▸ **Stored dataset items**

-- ==== Sys2Proof/Machine/Memory.lean ====
section
/-! DEFINITION. The memories of the state: reading, writing, the canonical form, and the byte and bit views of
spec/20_memory.md R69 and R70. -/

namespace Sys2Proof.Machine

open Sys2Proof

/-- The value at index `a`; `d` where nothing is listed. -/
def storeRead {α : Type} (d : α) : Store α → Nat → α
  | [], _ => d
  | (b, v) :: m, a => if a = b then v else storeRead d m a

/-- The memory with nothing listed at index `a`. -/
def storeErase {α : Type} (m : Store α) (a : Nat) : Store α := m.filter (fun p => p.1 ≠ a)

/-- The memory with an entry put before the first entry of a greater index. -/
def storeInsert {α : Type} : Store α → Nat → α → Store α
  | [], a, v => [(a, v)]
  | (b, u) :: m, a, v => if a < b then (a, v) :: (b, u) :: m else (b, u) :: storeInsert m a v

/-- The memory with index `a` holding `v`, in canonical form when the memory was: writing what an unlisted index reads
as removes the entry. -/
def storeWrite {α : Type} [DecidableEq α] (d : α) (m : Store α) (a : Nat) (v : α) : Store α :=
  if v = d then storeErase m a else storeInsert (storeErase m a) a v

/-- The canonical form of a memory of `bound` entries: indices strictly rising and below `bound`, no entry equal to
what an unlisted index reads as. -/
abbrev storeWf {α : Type} (d : α) (bound : Nat) (m : Store α) : Prop :=
  m.Pairwise (fun p q => p.1 < q.1) ∧ ∀ p ∈ m, p.2 ≠ d ∧ p.1 < bound

/-- The canonical form of a byte memory. -/
abbrev Memory.wf (bound : Nat) (m : Memory) : Prop := storeWf 0#8 bound m

/-- Every entry changed by `f`, for an `f` that leaves what an unlisted index reads as alone. -/
def storeMap {α : Type} [DecidableEq α] (d : α) (f : α → α) (m : Store α) : Store α :=
  (m.map (fun p => (p.1, f p.2))).filter (fun p => p.2 ≠ d)

/-- The memory with the values `vs` written from index `a` up. -/
def storeWriteList {α : Type} [DecidableEq α] (d : α) (m : Store α) (a : Nat) : List α → Store α
  | [] => m
  | v :: vs => storeWriteList d (storeWrite d m a v) (a + 1) vs

/-- `m[0 .. n)` (R11). -/
def storeTake {α : Type} (d : α) (m : Store α) (n : Nat) : List α :=
  (List.range n).map (fun i => storeRead d m i)

/-- A byte with bit `k` set to `b`. -/
def byteSetBit (x : Byte) (k : Nat) (b : Bool) : Byte :=
  if b then x ||| (1#8 <<< k) else x &&& ~~~(1#8 <<< k)

/-- R70: bit `i` of a buffer is bit `i mod 8` of byte `i / 8`. -/
def bufBit (m : Memory) (i : Nat) : Bool := (storeRead 0#8 m (i / 8)).getLsbD (i % 8)

/-- R70: the buffer with bit `i` set to `b`. -/
def bufSetBit (m : Memory) (i : Nat) (b : Bool) : Memory :=
  storeWrite 0#8 m (i / 8) (byteSetBit (storeRead 0#8 m (i / 8)) (i % 8) b)

/-- The `n`-byte little-endian sequence of `v`: byte 0 holds v[7:0] (R11; `le16`, `le32`, `le64`). -/
def leBytes (n : Nat) (v : Nat) : List Byte :=
  (List.range n).map (fun i => BitVec.ofNat 8 (v / 256 ^ i))

/-- The value of a little-endian byte sequence (R11; `rdle16`, `rdle32`, `rdle64`). -/
def rdle : List Byte → Nat
  | [] => 0
  | b :: bs => b.toNat + 256 * rdle bs

/-- `ceil_div(a, b)` (R11). -/
def ceilDiv (a b : Nat) : Nat := (a + b - 1) / b

end Sys2Proof.Machine
end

▸ **WHAT THE TASK REQUIRES**
The entries must all be transcribed exactly.

▸ **OUTPUT**
-- ==== Sys2Proof/Machine/Memory.lean ====
section
/-! DEFINITION. The memories of the state: reading, writing, the canonical form, and the byte and bit views of
spec/20_memory.md R69 and R70. -/

namespace Sys2Proof.Machine

open Sys2Proof

/-- The value at index `a`; `d` where nothing is listed. -/
def storeRead {α : Type} (d : α) : Store α → Nat → α
  | [], _ => d
  | (b, v) :: m, a => if a = b then v else storeRead d m a

/-- The memory with nothing listed at index `a`. -/
def storeErase {α : Type} (m : Store α) (a : Nat) : Store α := m.filter (fun p => p.1 ≠ a)

/-- The memory with an entry put before the first entry of a greater index. -/
def storeInsert {α : Type} : Store α → Nat → α → Store α
  | [], a, v => [(a, v)]
  | (b, u) :: m, a, v => if a < b then (a, v) :: (b, u) :: m else (b, u) :: storeInsert m a v

/-- The memory with index `a` holding `v`, in canonical form when the memory was: writing what an unlisted index reads
as removes the entry. -/
def storeWrite {α : Type} [DecidableEq α] (d : α) (m : Store α) (a : Nat) (v : α) : Store α :=
  if v = d then storeErase m a else storeInsert (storeErase m a) a v

/-- The canonical form of a memory of `bound` entries: indices strictly rising and below `bound`, no entry equal to
what an unlisted index reads as. -/
abbrev storeWf {α : Type} (d : α) (bound : Nat) (m : Store α) : Prop :=
  m.Pairwise (fun p q => p.1 < q.1) ∧ ∀ p ∈ m, p.2 ≠ d ∧ p.1 < bound

/-- The canonical form of a byte memory. -/
abbrev Memory.wf (bound : Nat) (m : Memory) : Prop := storeWf 0#8 bound m

/-- Every entry changed by `f`, for an `f` that leaves what an unlisted index reads as alone. -/
def storeMap {α : Type} [DecidableEq α] (d : α) (f : α → α) (m : Store α) : Store α :=
  (m.map (fun p => (p.1, f p.2))).filter (fun p => p.2 ≠ d)

/-- The memory with the values `vs` written from index `a` up. -/
def storeWriteList {α : Type} [DecidableEq α] (d : α) (m : Store α) (a : Nat) : List α → Store α
  | [] => m
  | v :: vs => storeWriteList d (storeWrite d m a v) (a + 1) vs

/-- `m[0 .. n)` (R11). -/
def storeTake {α : Type} (d : α) (m : Store α) (n : Nat) : List α :=
  (List.range n).map (fun i => storeRead d m i)

/-- A byte with bit `k` set to `b`. -/
def byteSetBit (x : Byte) (k : Nat) (b : Bool) : Byte :=
  if b then x ||| (1#8 <<< k) else x &&& ~~~(1#8 <<< k)

/-- R70: bit `i` of a buffer is bit `i mod 8` of byte `i / 8`. -/
def bufBit (m : Memory) (i : Nat) : Bool := (storeRead 0#8 m (i / 8)).getLsbD (i % 8)

/-- R70: the buffer with bit `i` set to `b`. -/
def bufSetBit (m : Memory) (i : Nat) (b : Bool) : Memory :=
  storeWrite 0#8 m (i / 8) (byteSetBit (storeRead 0#8 m (i / 8)) (i % 8) b)

/-- The `n`-byte little-endian sequence of `v`: byte 0 holds v[7:0] (R11; `le16`, `le32`, `le64`). -/
def leBytes (n : Nat) (v : Nat) : List Byte :=
  (List.range n).map (fun i => BitVec.ofNat 8 (v / 256 ^ i))

/-- The value of a little-endian byte sequence (R11; `rdle16`, `rdle32`, `rdle64`). -/
def rdle : List Byte → Nat
  | [] => 0
  | b :: bs => b.toNat + 256 * rdle bs

/-- `ceil_div(a, b)` (R11). -/
def ceilDiv (a b : Nat) : Nat := (a + b - 1) / b

end Sys2Proof.Machine
end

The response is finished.